Alot of fruit trees were purchased this past weekend. Make sure you have staked them so the trunk cannot move. They will do better in wood mulch, 3 to 4 inches deep but keeping the mulch 6 inches away from the trunk.
You must spray your vegetables for aphid control. If you have not been doing this I will guarantee the undersides and between leaves are loaded with aphids and other vermin.
Q. I planted a 5-gallon Comice pear tree three springs ago and it seems pretty happy espaliered along my west-facing block wall. But a few new leaves on three of the branches have some kind of black rot on them. It has rotted away part of the leaf on some of them. Can you tell me what this disease is and whether and how to fight it?
A. Two things come to mind. First, last year was a pretty bad year for a disease that attacks European pears, Asian pears and apples. This is a bacterial disease called fireblight.
This disease can be devastating to those fruit trees. The disease starts near where the flowers are produced and spreads down the limb. In the case of Asian pears in our desert climate, the disease can kill that particular tree.
It normally does not do this to European pear or apple here in our climate. The disease turns these parts of the plant and even some small limbs dark black, like they were scorched with fire, hence the name.
A telltale sign is distorted, blackened growth, from the previous year, bent into a hook. If you suspect this disease, cut out the diseased portion 12 inches below the infection. Sterilize the pruning shears or saw with a strong disinfectant such as alcohol or Lysol between each cut to prevent reinfecting the tree.
Secondly, pear leaves normally turn black if they are injured in some way. That is normal color for damaged or dying or dead pear leaves. So, if only the leaves turned black then just keep an eye on its new growth from this area this spring.
Q. Over the years my garden squash bug infestations have become worse and worse. In the past I have sprayed an insecticide called Sevin and a product called Bug B Gone. It seems to help somewhat but the bugs always come back.
A. The biggest problem with squash bug control is that people don’t get on top of the problem early enough. They wait until they see squash plants, melons and pumpkins start to wilt or turn yellow before they go and investigate the problem.
Squash bugs begin to infest these types of plants when they are very young. Plants can have a large population feeding on the undersides of leaves and the plant may not show any signs of a problem.
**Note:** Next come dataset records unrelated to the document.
-- ==== Sys2Proof/Machine/Memory.lean ====
section
/-! DEFINITION. Memory: where an address lives (R156, R174), the bytes a world sees there (R370 to R373), the
full-empty and poison bits of a word (R157, R166), layout tags (R164), scrubbing (R160). -/

namespace Sys2Proof.Machine

/-! ## The physical map (R156, R345, R384) -/

def localBase : Nat := 0x1000000000
def vaultBase : Nat := 0x2000000000
def pageBase : Nat := 0x3000000000
def dramBase : Nat := 0x8000000000
def cxlBase : Nat := 0x40000000000
def hostBase : Nat := 0x100000000000
def jobBase : Nat := 0x800000000000

/-- Register pages (R136): private, shared, or none placed at the address (R160, R343, R385, R387, R394, R410,
R416). -/
inductive PageKind where
  | privatePage | shared
  deriving DecidableEq, Repr

/-- The register page that holds an address. -/
def pageKind (a : Nat) : Option PageKind :=
  let o := a / 65536 * 65536
  if o = 0x3000000000 ∨ o = 0x3000010000 ∨ o = 0x3000020000 ∨ o = 0x3000040000 ∨ o = 0x3000080000
    ∨ o = 0x3000200000 then some .privatePage
  else if o = 0x3000100000 then some .shared
  else if 0x3001000000 ≤ o ∧ o < 0x3001080000 then some .privatePage
  else none

/-- Capacity of a CXL port that a root node covers: the top 1/65, rounded up to 1 MiB, holds full-empty bits
(R157). -/
def State.cxlBytes (s : State) (port : Nat) : Nat :=
  let m := KMap.lookD s.cxlMib port 0
  (m - (m + 64) / 65) * 2 ^ 20

/-- Where an address lives (R156); `nowhere` outside the populated rows. -/
def State.homeOf (s : State) (a : Nat) : Home :=
  if a < localBase then .nowhere
  else if a < localBase + 2 ^ 31 then .local ((a - localBase) / 2 ^ 28) ((a - localBase) / 2 ^ 20 % 256)
  else if a < vaultBase then .nowhere
  else if a < vaultBase + 2 ^ 32 then .vault ((a - vaultBase) / 2 ^ 29) ((a - vaultBase) / 2 ^ 21 % 256)
  else if a < pageBase then .nowhere
  else if a < pageBase + 2 ^ 32 then (if (pageKind a).isSome then .page else .nowhere)
  else if a < dramBase then .nowhere
  else if a < dramBase + 2 ^ 39 then .dram ((a - dramBase) / 2 ^ 36)
  else if a < cxlBase then .nowhere
  else if a < cxlBase + 2 ^ 42 then
    let p := (a - cxlBase) / 2 ^ 39
    if (a - cxlBase) % 2 ^ 39 < s.cxlBytes p then .cxl p else .nowhere
  else if a < hostBase then .nowhere
  else if a < hostBase + 2 ^ 44 then .host
  else if a < jobBase then .nowhere
  else if a < jobBase + 2 ^ 47 then .job ((a - jobBase) / 2 ^ 33)
  else .nowhere

/-- First address and length of the root node that covers an address (R129). -/
def State.rootNode (s : State) (a : Nat) : Option (Nat × Nat) :=
  match s.homeOf a with
  | .local _ _ => some (a / 2 ^ 20 * 2 ^ 20, 2 ^ 20)
  | .vault _ _ => some (a / 2 ^ 21 * 2 ^ 21, 2 ^ 21)
  | .dram _ => some (a / 2 ^ 36 * 2 ^ 36, 2 ^ 36)
  | .page => some (a / 2 ^ 16 * 2 ^ 16, 2 ^ 16)
  | .cxl p => some (cxlBase + p * 2 ^ 39, s.cxlBytes p)
  | .job p => some (jobBase + p * 2 ^ 33, 2 ^ 33)
  | .host => some (hostBase, 2 ^ 44)
  | .nowhere => none

/-- Controllers that hold a retry list (R168), as keys. -/
def Home.controller : Home → Option Nat
  | .local d c => some (coreKey d c)
  | .vault d v => some (2048 + coreKey d v)
  | .dram d => some (4096 + d)
  | .cxl p => some (4104 + p)
  | _ => none

/-- Die on which a home lies, if it lies on a compute die. -/
def Home.die? : Home → Option Nat
  | .local d _ | .vault d _ | .dram d => some d
  | _ => none

/-- The narrowest scope that contains a home, for an access issued on core `c` of die `d` (R174). -/
def Home.scope (h : Home) (d c : Nat) : Scope :=
  match h with
  | .local d' c' => if d' = d then (if c' = c then .core else .die) else .pkg
  | .vault d' _ | .dram d' => if d' = d then .die else .pkg
  | .page => .pkg
  | .job _ => .job
  | .cxl _ | .host => .sys
  | .nowhere => .sys

/-- Order of the scopes (R174). -/
def scopeRank : Scope → Nat
  | .core => 0 | .die => 1 | .pkg => 2 | .job => 3 | .sys => 4

/-- A scope contains another (R174). -/
def scopeCovers (outer inner : Scope) : Bool := decide (scopeRank inner ≤ scopeRank outer)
You must turn older leaves over and inspect several of the oldest ones the week you see large leaves produced. When you see plants wilting and hundreds of them in all stages of development on the bottom of the leaves, it is too late.
Check the leaf undersides two or three times a week. Once they are spotted it is important to get rid of them by handpicking them or using a cordless vacuum if you are squeamish. Soap and water sprays will work but they must be sprayed on the undersides of the leaves, not the tops of leaves.
Insecticidal soaps are effective but the bugs must be sprayed with the soapy solution directly on them for it to work. The soap sprays do not leave enough toxic residues behind to give any long-lasting control.
Some people have reported damage to plants from soap sprays made from liquid detergents, so it is best to buy an insecticidal soap like Safers or make sure the soap you use is safe to spray on plants.
Other insecticides such as Sevin are also effective but are toxic to bees. Avoid spraying anything when plants are in flower. That can be hard to do once squash or melons start flowering. In cases like that, spray early in the morning or late evening when bees have gone home.
If you lay boards or thick cardboard in the garden, they will congregate under them and serve as a trap where you can get rid of them by hand. This does not substitute for checking under the leaves.
Melons and squash that vine can be trellised. When they are trellised they are easier to check, spray and hand pick.
Q. When is the best time of year to divide a Lily of the Nile? I have one that is about 10 years old and it isn’t looking very good.
A. The soil might be getting exhausted and that may be one reason for their appearance. They do like a fairly rich soil and if you do not apply compost to them frequently, the soil will become mineralized and their health will decline. They like organic mulches and do not like rock mulch at all.
But you are right, they should be dug up and divided about every five years and replanted.
Lily of the Nile has a bit different rhizome than some other plants. In the trades they refer to many of these root structures that need dividing as “bulbs.” But they are not true bulbs at all, so don’t go looking for the type of bulbs that onions or lilies get.
It is late spring and too late to do it now but you can divide them in early spring (February) or fall around Oct. 1 to 15. You would wet the soil and lift the plants with a shovel, but a garden spade is best. Be careful not to damage the “bulb.”
After lifting them out of the ground, wash the underground “bulb” with a strong stream of water from a hose and get the mud off.
With a sharp knife or clean pruning shears, cut them apart but you should have two or three growing points in each “bulb” that you want to replant. Wash the cuts and dust them with a fungicide such as Thiram or allow them to air dry in the shade
Replant them with the buds pointing up and about 2 inches deep in your soil amended with compost and bone meal. Replant about 18 to 24 inches apart.